TASK DETAILS
Find the string "rest" in the entries and copy each line that has it.

DATASET
☆ ☆ ☆ ☆ ☆
-- ==== Sys2Proof/WellFormed.lean ====
section
/-! DEFINITION. Well-formedness of a configuration (spec/00_scope.md R5) and of a request (30_encoding.md R60). An `Instr` has no
operand, so every `Instr` is well formed; what the command word leaves illegal is refused by Decode (R63, R64, R67). -/

namespace Sys2Proof

/-- A legacy magic is a byte string of length 1 to 8 (00_scope.md R5). -/
abbrev LegacyMagicOk (m : List Byte) : Prop := 1 ≤ m.length ∧ m.length ≤ 8

/-- The legacy reply lengths lie in 1 .. 65535 and are at least as long as the magic they start with (00_scope.md R5). -/
abbrev Config.LegacyLengthsOk (cfg : Config) : Prop :=
  ∀ n : Fin 256,
    1 ≤ cfg.replyLenOf (BitVec.ofFin n) ∧ cfg.replyLenOf (BitVec.ofFin n) ≤ 65535 ∧
      (cfg.legacyMagic (cfg.arrangementOf (BitVec.ofFin n))).length ≤ cfg.replyLenOf (BitVec.ofFin n)

/-- The well-formedness of a configuration (00_scope.md R5): the types of its parameters and the two conditions of R5. The
premise `cfg_wf` of 70_reset_and_hazards.md R237. -/
abbrev Config.WellFormed (cfg : Config) : Prop :=
  LegacyMagicOk cfg.legacyRxMagicA ∧ LegacyMagicOk cfg.legacyRxMagicB ∧ cfg.LegacyLengthsOk ∧ 32777 ≤ cfg.maxBuf

/-- A request as 30_encoding.md R60 defines it: `IN0` holds at most `MAX_BUF` bytes. The block answers a request outside this
definition too (60_exceptions.md R204). -/
abbrev Request.WellFormed (cfg : Config) (r : Request) : Prop := r.in0.length ≤ cfg.maxBuf

end Sys2Proof
end

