-- ==== Sys2Proof/Machine/Dispatch.lean ====
section
/-! DEFINITION. One arm for each operation: its meaning, applied to the state whose request port holds the request being served. -/

namespace Sys2Proof.Machine

def exec (i : Instr) (s : State) : Host.Outcome State Fault Refusal :=
  match i with
  | .crc8Clr => Sys2Proof.Machine.execCrc8Clr s
  | .crc8Ld => Sys2Proof.Machine.execCrc8Ld s
  | .crc8Upd => Sys2Proof.Machine.execCrc8Upd s
  | .crc8Blk => Sys2Proof.Machine.execCrc8Blk s
  | .crc8Rd => Sys2Proof.Machine.execCrc8Rd s
  | .crc8Calc => Sys2Proof.Machine.execCrc8Calc s
  | .crc8Tbl => Sys2Proof.Machine.execCrc8Tbl s
  | .crc16Clr => Sys2Proof.Machine.execCrc16Clr s
  | .crc16Ld => Sys2Proof.Machine.execCrc16Ld s
  | .crc16Upd => Sys2Proof.Machine.execCrc16Upd s
  | .crc16Blk => Sys2Proof.Machine.execCrc16Blk s
  | .crc16Rd => Sys2Proof.Machine.execCrc16Rd s
  | .crc16Calc => Sys2Proof.Machine.execCrc16Calc s
  | .crc16Tbl => Sys2Proof.Machine.execCrc16Tbl s
  | .crc32Clr => Sys2Proof.Machine.execCrc32Clr s
  | .crc32Ld => Sys2Proof.Machine.execCrc32Ld s
  | .crc32Upd => Sys2Proof.Machine.execCrc32Upd s
  | .crc32Blk => Sys2Proof.Machine.execCrc32Blk s
  | .crc32Rd => Sys2Proof.Machine.execCrc32Rd s
  | .crc32Calc => Sys2Proof.Machine.execCrc32Calc s
  | .crc32Tbl => Sys2Proof.Machine.execCrc32Tbl s
  | .lenEnc => Sys2Proof.Machine.execLenEnc s
  | .lenDec => Sys2Proof.Machine.execLenDec s
  | .frmEncx => Sys2Proof.Machine.execFrmEncx s
  | .frmEncl => Sys2Proof.Machine.execFrmEncl s
  | .frmChkx => Sys2Proof.Machine.execFrmChkx s
  | .frmRxlen => Sys2Proof.Machine.execFrmRxlen s
  | .frmChkl => Sys2Proof.Machine.execFrmChkl s
  | .intWrapU8 => Sys2Proof.Machine.execIntWrapU8 s
  | .intWrapU16 => Sys2Proof.Machine.execIntWrapU16 s
  | .intWrapU32 => Sys2Proof.Machine.execIntWrapU32 s
  | .intWrapS8 => Sys2Proof.Machine.execIntWrapS8 s
  | .intWrapS16 => Sys2Proof.Machine.execIntWrapS16 s
  | .intWrapS32 => Sys2Proof.Machine.execIntWrapS32 s
  | .intPackU8 => Sys2Proof.Machine.execIntPackU8 s
  | .intPackU16 => Sys2Proof.Machine.execIntPackU16 s
  | .intPackU32 => Sys2Proof.Machine.execIntPackU32 s
  | .intPackS8 => Sys2Proof.Machine.execIntPackS8 s
  | .intPackS16 => Sys2Proof.Machine.execIntPackS16 s
  | .intPackS32 => Sys2Proof.Machine.execIntPackS32 s
  | .intUnpackU8 => Sys2Proof.Machine.execIntUnpackU8 s
  | .intUnpackU16 => Sys2Proof.Machine.execIntUnpackU16 s
  | .intUnpackU32 => Sys2Proof.Machine.execIntUnpackU32 s
  | .intUnpackS8 => Sys2Proof.Machine.execIntUnpackS8 s
  | .intUnpackS16 => Sys2Proof.Machine.execIntUnpackS16 s
  | .intUnpackS32 => Sys2Proof.Machine.execIntUnpackS32 s
  | .strTrim => Sys2Proof.Machine.execStrTrim s
  | .timeJ2u => Sys2Proof.Machine.execTimeJ2u s
  | .timeU2j => Sys2Proof.Machine.execTimeU2j s

end Sys2Proof.Machine
end

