-- ==== Sys2Proof/Certificates/Slice0/Obligations.lean ====
section
/-! DEFINITION. The statements for the provers. Each docstring names the rules of spec/ it formalises. A result statement gives the
whole next state, so it is its own frame: every field it does not name is unchanged. -/

open Sys2Proof Sys2Proof.Machine

/-! ### Encoding -/

/-- R62 to R66: each operation has exactly one command word, and a command word decodes to an operation exactly when it is that
operation's word. -/
def Obligations.CommandWordsDecodeExactly : Prop :=
  ∀ (cw : CommandWord) (i : Instr), decode cw = .ok i ↔ cw = encode i

/-- R67, R63, R64: the words that select no operation, and why. -/
def Obligations.ReservedWordsAreExactlyThese : Prop :=
  ∀ cw : CommandWord,
    (decode cw = .error .reservedOpcode ↔
      opcOf cw ≤ 0x0F ∨ (0x17 ≤ opcOf cw ∧ opcOf cw ≤ 0x1F) ∨ (0x27 ≤ opcOf cw ∧ opcOf cw ≤ 0x2F) ∨
        (0x37 ≤ opcOf cw ∧ opcOf cw ≤ 0x3F) ∨ (0x42 ≤ opcOf cw ∧ opcOf cw ≤ 0x4F) ∨
        (0x52 ≤ opcOf cw ∧ opcOf cw ≤ 0x5F) ∨ (0x63 ≤ opcOf cw ∧ opcOf cw ≤ 0x6F) ∨ 0x76 ≤ opcOf cw) ∧
    (decode cw = .error .reservedModifier ↔
      decode cw ≠ .error .reservedOpcode ∧
        if opcOf cw = 0x70 ∨ opcOf cw = 0x71 ∨ opcOf cw = 0x72 then
          cw.extractLsb' 0 2 = 3 ∨ cw.extractLsb' 3 5 ≠ 0
        else modOf cw ≠ 0)

/-- R66, R63: a few words written out from the opcode map. A sanity statement. -/
def Obligations.SampleWordsDecode : Prop :=
  decode 0x1000 = .ok .crc8Clr ∧ decode 0x2300 = .ok .crc16Blk ∧ decode 0x3600 = .ok .crc32Tbl ∧ decode 0x4100 = .ok .lenDec ∧
    decode 0x5000 = .ok .frmEncx ∧ decode 0x6200 = .ok .frmChkl ∧ decode 0x7006 = .ok .intWrapS32 ∧
    decode 0x7101 = .ok .intPackU16 ∧ decode 0x7204 = .ok .intUnpackS8 ∧ decode 0x7500 = .ok .timeU2j

/-- R203, with R202: the requests that get `ILLEGAL_OP`, whatever `A`, `B` and `IN0` hold, and all that happens to them; no
other request gets it. -/
def Obligations.IllegalRequestsExactly : Prop :=
  ∀ (s : State) (r : Request) (rest : List HostMove), s.host = .request r :: rest →
    let illegal : Prop :=
      opcOf r.cw ∉ ([0x10, 0x11, 0x12, 0x13, 0x14, 0x15, 0x16, 0x20, 0x21, 0x22, 0x23, 0x24, 0x25, 0x26, 0x30, 0x31, 0x32,
        0x33, 0x34, 0x35, 0x36, 0x40, 0x41, 0x50, 0x51, 0x60, 0x61, 0x62, 0x70, 0x71, 0x72, 0x73, 0x74, 0x75] : List Byte) ∨
      (opcOf r.cw ∈ ([0x70, 0x71, 0x72] : List Byte) ∧ (r.cw.extractLsb' 0 2 = 3 ∨ r.cw.extractLsb' 3 5 ≠ 0)) ∨
      (opcOf r.cw ∉ ([0x70, 0x71, 0x72] : List Byte) ∧ modOf r.cw ≠ 0)
    (illegal → step s = .next { s with request := r, host := rest, response := some ⟨.illegalOp, 0, 0, []⟩ }) ∧
    (¬ illegal → ∃ t resp, step s = .next t ∧ t.response = some resp ∧ resp.status ≠ .illegalOp)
☆ ☆ ☆ ☆ ☆
RESPONSE
  ∀ (s : State) (r : Request) (rest : List HostMove), s.host = .request r :: rest →
    (illegal → step s = .next { s with request := r, host := rest, response := some ⟨.illegalOp, 0, 0, []⟩ }) ∧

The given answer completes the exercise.